No, you specifically used Prostate cancer thinking you were clever, and now that you've been shown to post from ignorance, you want to change the goal posts...Stick with your statement, and take your defeat like a man.
This may be of interest to you Chris.....
"Skene's paraurethral glands and ducts are homologous to the male prostate (2). Recent studies supporting this homology, as reviewed by Zaviačič et al. (3,4), are postmortem and detailed histological examinations of the urethras of 130 women, followed by biochemical and immunohistochemical studies that demonstrated expression of PSA and prostate-specific acid phosphatase (PSAP) in Skene's paraurethral glands and ducts. These studies unequivocally substantiate the existence of the female prostate.
The female homologue of the male prostate is of clinical significance not only as a focus for acute and chronic infection, but also as the origin of other pathologic entities, including adenocarcinoma (3,4), a cancer which shows, as does its male counterpart, localized expression of PSA and PSAP (3,4).
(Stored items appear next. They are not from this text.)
-- ==== Sys2Proof/Machine/Memory.lean ====
section
/-! DEFINITION. The 64 KiB byte memory (20_memory.md) as a list of cells in one canonical form: addresses strictly
rising and below 65536, and no cell that holds what an unlisted address reads as. -/

namespace Sys2Proof.Machine

/-- The listed cells of memory, by rising address. -/
abbrev Memory := List Host.Cell

/-- What an unlisted address reads as. R49 leaves the contents of memory before the first `load` open (INIT_MEM).
DESIGN CHOICE (assumption 1): 0xFF, an opcode byte with no table entry, because 91_not_in_source.md N4 forbids assuming
that a jump into unloaded memory meets a 0x00 and halts. Unsafe: no claim may rest on it. Every INIT_MEM is a `Memory`. -/
def Memory.unlisted : Byte := 0xFF

/-- The byte at address `a` (R38). -/
def Memory.read : Memory → Nat → Byte
  | [], _ => Memory.unlisted
  | (k, v) :: m, a => if k = a then v else Memory.read m a

/-- The cells at other addresses than `a`. -/
def Memory.erase : Memory → Nat → Memory
  | [], _ => []
  | (k, v) :: m, a => if k = a then Memory.erase m a else (k, v) :: Memory.erase m a

/-- List the cell `(a, v)` before the first cell of a higher address. -/
def Memory.insert : Memory → Nat → Byte → Memory
  | [], a, v => [(a, v)]
  | (k, w) :: m, a, v => if a < k then (a, v) :: (k, w) :: m else (k, w) :: Memory.insert m a v

/-- Store `v` at address `a` (R39). -/
def Memory.write (m : Memory) (a : Nat) (v : Byte) : Memory :=
  if v = Memory.unlisted then m.erase a else (m.erase a).insert a v

/-- The canonical form of cells whose addresses are at least `lo`. -/
def Memory.wfFrom : Nat → Memory → Bool
  | _, [] => true
  | lo, (k, v) :: m => decide (lo ≤ k) && decide (k < 65536) && decide (v ≠ Memory.unlisted) && Memory.wfFrom (k + 1) m

/-- The canonical form: equal memories are equal lists. -/
def Memory.wf (m : Memory) : Bool := m.wfFrom 0

/-- `MemRead(addr, 2)`: low byte first, the high byte at `addr +16 1` (R40). -/
def Memory.readWord (m : Memory) (a : Addr) : Addr := word (m.read (a + 1).toNat) (m.read a.toNat)

/-- The reset vector's address (20_memory.md R47). -/
def resetVector : Addr := 0xFFFC

end Sys2Proof.Machine
end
Thus, there is convincing evidence that prostatic tissue exists in the female, and that the term “female prostate” is both fully justified and preferable to the terminology Skene's glands and ducts. The latter incorrectly implies that some other structure of an extraprostatic nature, rather than the prostate itself, is involved. If the female prostate exhibits the immunopermissiveness observed in the male prostate (5), it may also serve as a site for viral latency and origin of infection in women with human immunodeficiency virus.
Of perhaps equal importance is the expression of PSA (6). The existence in women of the counterpart of the male prostate, shown to express PSA, may provide a note of caution in considering the molecular basis of the apparent anomalous expression of PSA in male and female nonprostatic tissues, e.g., in female breast (1). Given observations on the association of PSA detection in breast cancer with steroid hormonereceptor positive tumors, one may envision (6) the existence of a complex regulatory gene network controlling the expression of PSA in several organs. Therefore, a given tissue (depending on the state of cellular differentiation) may express previously repressed genes after neoplastic transformation. Also, and not mutually exclusive, somatic mutations may lead to specific changes in PSA genes in cancer cell clones (6)."